IF 12.4 1区 医学 Q1 BIOTECHNOLOGY & APPLIED MICROBIOLOGY Pub Date : 2026-01-10 DOI: 10.1016/j.ymthe.2026.01.010
Yong Won Choi,Jae Ho Choi,Young-Sam Lee,Jinju Jeong,Eunho Kang,So Hyun Park,Young-Kyoung Lee,Soon Sang Park,Hee Young Kang,Young Hwa Kim,Tae Jun Park
Drug-induced liver injury accounts for approximately 10% of acute hepatitis and up to 50% of acute liver failure. Despite its clinical significance, treatment remains largely limited to cessation of the offending agent. SLIT/ROBO signaling, known for roles in organ development, angiogenesis, leukocyte migration, and cancer metastasis, has demonstrated protective effects against various organ damage. In mouse models of liver injury induced by acetaminophen (APAP), thioacetamide, bile duct ligation, and serum from patients with toxic liver disease, Slit2 expression significantly increases, while Slit1 and Slit3 remain unchanged. Liver-specific Slit2 knockdown exacerbates liver injury, whereas recombinant SLIT2 alleviates liver damage by reducing oxidative stress via CYP2E1 downregulation and suppressing inflammation through NF-κB inhibition. Notably, among ROBO receptors, only ROBO4 was induced in hepatocytes after APAP exposure. ROBO4 knockdown eliminates the hepatoprotective effects of SLIT2, highlighting the importance of SLIT2/BOBO4 signaling in toxic liver injury. Furthermore, a novel Slit2-derived peptide-5 (SP5), designed from the ROBO4-binding LRR2 domain, significantly reduces liver damage and inflammation. Notably, both recombinant SLIT2 and SP5 confer hepatoprotection even when administered 24 hours after APAP challenge. These findings suggest that SLIT2/ROBO4-targeted therapies may offer a promising approach for preventing fulminant hepatitis in the context of toxic liver injury.

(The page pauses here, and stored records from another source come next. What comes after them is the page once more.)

/-- The bytes of a slot's VALID unit. -/
def validUnit (img : List Byte) : List Byte :=
  let b := leBytes 0x56414C44 4 ++ leBytes img.length 4 ++ (imageDigest img).take 16
  b ++ leBytes (crc32 b) 4

/-- The engine ends (R417, R419). -/
def commitDone (r : Nat) (s : State) : State :=
  let s := (s.setf NVS_COMMIT_STATUS F_NVS_COMMIT_STATUS_BUSY 0).flag NVS_COMMIT_STATUS F_NVS_COMMIT_STATUS_DONE
  nvBusyShow (bootShow ((modNvs (fun x => { x with commit := none }) s).setf NVS_COMMIT_STATUS F_NVS_COMMIT_STATUS_RESULT r))

/-- Whether the source and length of a staged image are good: 4 KiB aligned, in shared SRAM or rank 0, a length of R417. -/
def commitArgs (a n : Nat) : Bool :=
  a % 4096 == 0 && decide (4096 ≤ n ∧ n ≤ 12324864) && n % 32 == 0 &&
    (decide (0x20000000 ≤ a ∧ a + n ≤ 0x20800000) || decide (0x1000000000 ≤ a ∧ a + n ≤ 0x2000000000))

/-- The source address of a commit. -/
def commitSrc (s : State) : Nat := (s.rd NVS_COMMIT_SRC_LO).toNat + s.fld NVS_COMMIT_SRC_HI F_NVS_COMMIT_SRC_HI_ADDR_HI * 2 ^ 32

/-- The slot sector of a place in the order of R417: 1 to 47, then 0. -/
def slotOrder (p : Nat) : Nat := (p + 1) % 48

/-- The slot sector that the engine erases next, when one is left: none in step 1, after the erase of sector 0, and while a sector that was erased
again is programmed without overlap (R417). -/
def commitSector (s : State) : Option Nat :=
  let c := s.nvs.cpos
  match s.nvs.commit with
  | some (k, act, _, _) =>
    if act = 2 ∨ c.step < 2 ∨ 48 ≤ c.pos ∨ (c.again && c.fill.isSome) then none else some (slotSec k + slotOrder c.pos)
  | none => none

/-- NVS_COMMIT_STATUS shows the step, the slot sector and the repeats (R417). -/
def commitShow (s : State) : State :=
  match s.nvs.commit with
  | none => s
  | some (_, act, _, _) =>
    let p := s.nvs.cpos
    let s := s.setf NVS_COMMIT_STATUS F_NVS_COMMIT_STATUS_STEP (if p.step = 7 then (if act = 0 then 5 else 6) else p.step)
    let s := s.setf NVS_COMMIT_STATUS F_NVS_COMMIT_STATUS_SECTOR (if act = 2 then 0 else slotOrder (min p.pos 47))
    s.setf NVS_COMMIT_STATUS F_NVS_COMMIT_STATUS_REPEATS p.rep.length

/-- The erase of the engine's present sector starts when the main bank is free (R408, R417). -/
def commitErase (s : State) : State :=
  match commitSector s with
  | some n => engineErase n (commitShow s)
  | none => commitShow s

/-- The step that goes with a place in the order of R417. -/
def stepOf (p : Nat) : Nat := if p < 47 then 2 else if p = 47 then 3 else 4

/-- The engine starts (R417 step 1, R419). -/
def commitStart (k act : Nat) (s : State) : State :=
  let a := commitSrc s
  let n := s.fld NVS_COMMIT_LEN F_NVS_COMMIT_LEN_BYTES
  let s := (s.wr NVS_COMMIT_STATUS 0)
  let run := fun (step : Nat) (t : State) =>
    commitShow ((nvBusyShow (modNvs (fun x => { x with commit := some (k, act, a, n), cpos := { step := step } }) t)).flag NVS_COMMIT_STATUS
      F_NVS_COMMIT_STATUS_BUSY)
  if act = 2 then
    if !slotBootable k s then commitDone 4 s
    else if (actBlank k s).isNone then commitDone 5 s else run 6 s
  else if !commitArgs a n then commitDone 1 s
  else run 1 (slotRevoke k s)

/-- A write of NVS_COMMIT_CTL: refused while the engine is busy (R420, R421). -/
def commitCtl (v : W32) (s : State) : State :=
  let act := fget v F_NVS_COMMIT_CTL_ACTION
  if s.nvs.commit.isSome then deny s
  else if act = 3 then deny (s.setf NVS_COMMIT_CTL F_NVS_COMMIT_CTL_SLOT (fget v F_NVS_COMMIT_CTL_SLOT))
  else
    let s := s.wr NVS_COMMIT_CTL (v &&& 0x30000001)
    if v.toNat.testBit 31 then commitStart (fget v F_NVS_COMMIT_CTL_SLOT) act s else s

/-- A commit command: NVS_COMMIT_CTL written with GO. -/
def commitCmd (m : Master) (act : Nat) (slot : Bool) (s : State) : State :=
  nvWrite m (commitCtl (BitVec.ofNat 32 (2 ^ 31 + act * 2 ^ 28 + b2n slot))) s

/-- SLOT_COMMIT: ACTION 0 (R417). -/
def execSlotCommit (m : Master) (slot : Bool) (s : State) : Host.Outcome State Fault Refusal := ok (commitCmd m 0 slot s)
/-- SLOT_COMMIT_ACTIVATE: ACTION 1 (R417). -/
def execSlotCommitActivate (m : Master) (slot : Bool) (s : State) : Host.Outcome State Fault Refusal := ok (commitCmd m 1 slot s)
/-- SLOT_ACTIVATE: ACTION 2 (R419). -/
def execSlotActivate (m : Master) (slot : Bool) (s : State) : Host.Outcome State Fault Refusal := ok (commitCmd m 2 slot s)

/-- The part of an image that slot sector i holds: the header and its signature in sector 0, the body from sector 1 on (R416). -/
def slotPart (img : List Byte) (i : Nat) : List Byte := if i = 0 then img.take 4096 else (img.drop (4096 + (i - 1) * 0x40000)).take 0x40000

/-- The units that slot sector i's part of an image fills, and units of it programmed from unit u on, n of them. -/
def partUnits (img : List Byte) (i : Nat) : Nat := unitsOf (slotPart img i)
def slotFill (k i u n : Nat) (img : List Byte) (s : State) : State := nvUnits (sectorBase (slotSec k + i)) (slotPart img i) u n s

/-- The sectors of a slot from a place in the order on are erased; the engine's own erase that runs ends. -/
def slotErase (k p : Nat) (s : State) : State :=
  each ((List.range 48).drop p) (fun q t =>
    let n := slotSec k + slotOrder q
    match bankErase 0 t with
    | some e => if e.sector = n then (if e.begun then eraseDone n else eraseSector n) (setErase 0 none t) else eraseSector n t
    | none => eraseSector n t) s

/-- The rest of a commit (R417): every sector from a place in the order on erased, the body in sectors 1 on, the header, VALID, and ACT 0. -/
def commitWrite (k act p : Nat) (img : List Byte) (s : State) : State :=
  let s := slotErase k p s
  let s := each (List.range 48) (fun q t => slotFill k (slotOrder q) 0 (partUnits img (slotOrder q)) img t) s
  let s := nvUnit (markOff k) (validUnit img) s
  if act = 1 then actProgram k 0 s else s

/-- The program of a sector that is under way: so many further units, and all that are left. -/
def fillStep (n : Nat) (s : State) : State :=
  match s.nvs.commit, s.nvs.cpos.fill with
  | some (k, _, a, m), some (p, u) =>
    modNvs (fun x => { x with cpos := { x.cpos with fill := some (p, u + n) } }) (slotFill k (slotOrder p) u n (s.rdBytes a m) s)
  | _, _ => s
def fillLeft (s : State) : Nat :=
  match s.nvs.commit, s.nvs.cpos.fill with
  | some (_, _, a, m), some (p, u) => partUnits (s.rdBytes a m) (slotOrder p) - u
  | _, _ => 0
def fillDone (s : State) : State := modNvs (fun x => { x with cpos := { x.cpos with fill := none } }) (fillStep (fillLeft s) s)

/-- The engine's place moves on. -/
def commitMove (s : State) : State :=
  modNvs (fun x => { x with cpos := { x.cpos with pos := x.cpos.pos + 1, again := false, step := stepOf (x.cpos.pos + 1) } }) s

/-- The first blank ACT unit of the slot, of a new commit ACT 0, is programmed (R417 step 6, R419). -/
def commitAct (k act : Nat) (s : State) : State :=
  match if act = 2 then actBlank k s else some 0 with
  | some i => actProgram k i s
  | none => s

/-- What the engine does next by itself (R417): after REVOKE the erases; a sector erased again is programmed before the next erase; the header,
VALID and ACT in turn. -/
def commitTick (s : State) : State :=
  let c := s.nvs.cpos
  let go := fun (n : Nat) (t : State) => commitShow (modNvs (fun x => { x with cpos := { x.cpos with step := n } }) t)
  match s.nvs.commit with
  | none => s
  | some (k, act, a, n) =>
    if c.step = 1 then commitErase (go 2 s)
    else if c.step = 4 then go 5 (fillDone s)
    else if c.step = 5 then go (if act = 1 then 6 else 7) (bootShow (engineUnit (markOff k) (validUnit (s.rdBytes a n)) s))
    else if c.step = 6 then go 7 (bootShow (commitAct k act s))
    else if c.again && c.fill.isSome then commitErase (commitMove (fillDone s))
    else s

/-- A slot sector ends a commit (R417): its erase failed, and it stays indeterminate (R401), or its compare did, and it holds a free byte. -/
def commitBad (res k i : Nat) (img : List Byte) (s : State) : State :=
  let n := slotSec k + i
  let s := s.setf NVS_COMMIT_STATUS F_NVS_COMMIT_STATUS_SECTOR i
  if res = 2 then (if nvIndet n s then s else eraseBegin n (jClear s)).flag NVS_ERR F_NVS_ERR_ERASE_FAIL
  else
    let s := if nvIndet n s then eraseDone n s else s
    let f := s.fresh
    ((slotFill k i 0 (partUnits img i) img f.2).wrNv (sectorBase n + f.1 / 256 % (if i = 0 then 4096 else 0x40000)) (BitVec.ofNat 8 f.1))

/-- The slot sector at which a commit fails: the one programmed last when a compare fails, else the present one. -/
def commitAt (res : Nat) (s : State) : Nat :=
  match res, s.nvs.cpos.fill with
  | 3, some (p, _) => slotOrder p
  | _, _ => slotOrder (min s.nvs.cpos.pos 47)

/-- A commit fails: the failing erase is over, and the slot is not bootable, since REVOKE is programmed or VALID missing (R417). -/
def commitFail (res : Nat) (s : State) : State :=
  match s.nvs.commit with
  | none => s
  | some (k, _, a, n) =>
    let i := commitAt res s
    let s := match bankErase 0 s with
      | some e => if e.sector = slotSec k + i ∧ !e.direct then setErase 0 none s else s
      | none => s
    emit 0x9006 (commitDone res (commitBad res k i (s.rdBytes a n) s))

/-- An erase of the engine has ended: the program of the sector before it, which overlaps it, has too, and its own begins; one that failed is erased
once more, and a second failure of one sector, or a ninth repeat, ends the commit (R417). -/
def commitNext (fail : Bool) (s : State) : State :=
  if s.nvs.commit.isNone then nvBusyShow s
  else
    let s := fillDone s
    let c := s.nvs.cpos
    if !fail then
      let s := modNvs (fun x => { x with cpos := { c with fill := some (c.pos, 0) } }) s
      if c.again && decide (c.pos < 47) then s else commitMove s
    else if c.again || decide (8 ≤ c.rep.length) then commitFail 2 s
    else modNvs (fun x => { x with cpos := { c with rep := c.rep ++ [c.pos], again := true } }) s

/-- The erase of a bank verifies blank, or fails at its maximum (R401, R403); one that is suspended, or waits for the journal, does not end (R402,
R407). What an engine does next follows, the clear's and the commit's erases in turn (R408). -/
def nvEraseEnd (par fail : Bool) (s : State) : State :=
  let b := b2n par
  match bankErase b s with
    | none => s
    | some e =>
      if eraseHeld e s || !e.begun then s
      else
        let s := setErase b none s
        let s := if fail then emit 0x9004 (s.flag NVS_ERR F_NVS_ERR_ERASE_FAIL) else eraseDone e.sector s
        if e.direct then commitErase (iceEraseStart (nvEnd (if fail then 5 else 0) s))
        else if par then recResume fail s
        else if e.sector < 96 then commitErase (iceEraseStart (nvBusyShow (commitNext fail s)))
        else iceEraseStart (commitErase (nvBusyShow (iceEraseNext e.sector s)))

/-- Further places at which a commit repeated a sector: free ones, each once (R417). -/
def repeatPlaces : Nat → List Nat → State → List Nat × State
  | 0, l, s => (l, s)
  | n + 1, l, s =>
    let c := (List.range 48).filter (fun p => !l.contains p)
    let f := s.fresh
    repeatPlaces n (l ++ [c.getD (f.1 % c.length) 0]) f.2

/-- The repeats that COMMIT_END reports beyond those known: each sector is erased once more (R417). -/
def commitRepeats (k n : Nat) (s : State) : State :=
  let old := s.nvs.cpos.rep
  let r := repeatPlaces (min 8 n - old.length) old s
  let s := modNvs (fun x => { x with cpos := { x.cpos with rep := r.1 } }) r.2
  each (r.1.drop old.length) (fun p t => eraseSector (slotSec k + slotOrder p) t) (commitShow s)

/-- Whether the engine's erases cannot have ended: another erase holds the main bank, or its own is suspended (R407, R408). -/
def commitBlocked (s : State) : Bool :=
  match bankErase 0 s with
  | some e => decide (s.nvs.cpos.pos < 48) && (e.susp || e.direct || decide (96 ≤ e.sector))
  | none => false

/-- The commit engine ends: `res` 0 OK, 2 ERASE_FAIL, 3 COMPARE_FAIL, with the number of sectors erased again, at most 8 (R417, R419). From VALID on
every sector has been compared, and the end is OK. -/
def commitEnd (res repeats : Nat) (s : State) : State :=
  match s.nvs.commit with
  | none => s
  | some (k, act, a, n) =>
    if act = 2 then commitDone 0 (if s.nvs.cpos.step = 7 then s else commitShow (commitAct k 2 s))
    else if 5 ≤ s.nvs.cpos.step then emit 0x9005 (commitDone 0 (commitTick (commitTick s)))
    else if commitBlocked s then s
    else
      let s := commitRepeats k repeats s
      if res < 2 then
        emit 0x9005 (commitDone 0 ((commitWrite k act s.nvs.cpos.pos (s.rdBytes a n) s).setf NVS_COMMIT_STATUS F_NVS_COMMIT_STATUS_SECTOR 0))
      else commitFail res (if res = 2 then emit 0x9004 s else s)

/-- A whole commit of the boot ROM's that fails (R512): the sectors before one of free number hold the image. -/
def commitFailAt (res k : Nat) (img : List Byte) (s : State) : State :=
  let f := s.fresh
  let j := f.1 % 48
  let s := each (List.range j) (fun p t => slotFill k (slotOrder p) 0 (partUnits img (slotOrder p)) img (eraseSector (slotSec k + slotOrder p) t)) f.2
  commitBad res k (slotOrder j) img (if res = 2 then emit 0x9004 s else s)

/-! ### The read window (R393–R396, R404) -/

/-- A read waits until the unit in progress in its plane ends (R396): a direct PROGRAM's, or one of the programs of the record or commit engine, of
which a free number of units end before it. -/
def nvReadWait (off : Nat) (s : State) : State :=
  let pl := planeOf (nvSector off)
  let s := match s.nvs.prog with
    | some p => if planeOf (nvSector p.1) = pl then nvProgDone s else s
    | none => s
  let f := s.fresh
  let s := if pl = 2 && s.nvs.recw.isSome && !s.nvs.recHold && decide (s.nvs.recUnits < 7) then recStep (1 + f.1 % (7 - s.nvs.recUnits)) f.2 else s
  match s.nvs.commit, s.nvs.cpos.fill with
  | some (_, _, _, _), some (p, _) =>
    if slotOrder p % 2 = pl ∧ 0 < fillLeft s then (let g := s.fresh; fillStep (1 + g.1 % fillLeft s) g.2) else s
  | some (_, _, _, _), none => if pl = 0 ∧ 5 ≤ s.nvs.cpos.step then commitTick s else s
  | none, _ => s

/-- Poisoned data reaches the reader: a core takes its precise data exception (R296, R394). -/
def nvPoisoned (m : Master) (s : State) : State :=
  let f := s.fresh
  { f.2 with rdata := BitVec.ofNat 32 f.1, dataExc := decide (m.toNat < 8) }

/-- A core's read of an indeterminate sector is recorded (R404). -/
def nvIndetRead (m : Master) (off : Nat) (s : State) : State :=
  if m.toNat < 8 ∧ nvIndet (nvSector off) s then
    emit 0x900A ((s.wr NVS_LAST (BitVec.ofNat 32 (2 ^ 31 + off))).flag NVS_ERR F_NVS_ERR_INDET_READ)
  else s

/-- A read of 32 bits of the window. `ecc`: 0 no error, 1 corrected, 2 uncorrectable. An uncorrectable unit poisons its 64-byte granule (R394); what an
indeterminate sector holds (R404), and a read with too few wait states (R395), deliver a free value. -/
def nvRead (m : Master) (off ecc : Nat) (s : State) : State :=
  if !s.domOn 104 then { badAccess s with rdata := 0, dataExc := false }
  else
    let s := { nvReadWait off s with dataExc := false }
    let s := if ecc = 1 then s.incSat NVS_ECC_CORR 1 else s
    if ecc = 2 ∨ nvBadGran off s then nvIndetRead m off (nvUncorr off (nvPoisoned m s))
    else if nvIndet (nvSector off) s || !nvWsOk s then
      let f := s.fresh
      nvIndetRead m off { f.2 with rdata := BitVec.ofNat 32 f.1 }
    else { s with rdata := BitVec.ofNat 32 (ofLe (s.rdNvs (off / 4 * 4) 4)) }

药物性肝损伤约占急性肝炎的10%,高达急性肝衰竭的50%。尽管它具有临床意义,但治疗仍然主要局限于停止犯罪剂。众所周知,SLIT/ROBO信号在器官发育、血管生成、白细胞迁移和癌症转移中起着重要作用,并已证明对各种器官损伤具有保护作用。在对乙酰氨基酚(APAP)、硫代乙酰胺、胆管结扎和中毒性肝病患者血清诱导的小鼠肝损伤模型中,Slit2表达显著升高,而Slit1和Slit3表达不变。肝脏特异性Slit2敲低会加重肝损伤,而重组Slit2则通过下调CYP2E1降低氧化应激,抑制NF-κB抑制炎症,从而减轻肝损伤。值得注意的是,在ROBO受体中,APAP暴露后只有rob4在肝细胞中被诱导。rob4敲低消除了SLIT2的肝保护作用,突出了SLIT2/BOBO4信号在中毒性肝损伤中的重要性。此外,一种新的slit2衍生肽-5 (SP5),由robo4结合LRR2结构域设计而成,可显著减少肝损伤和炎症。值得注意的是,重组SLIT2和SP5即使在APAP攻击后24小时给药也具有肝保护作用。这些发现表明,SLIT2/ robo4靶向治疗可能为预防中毒性肝损伤背景下的暴发性肝炎提供了一种有希望的方法。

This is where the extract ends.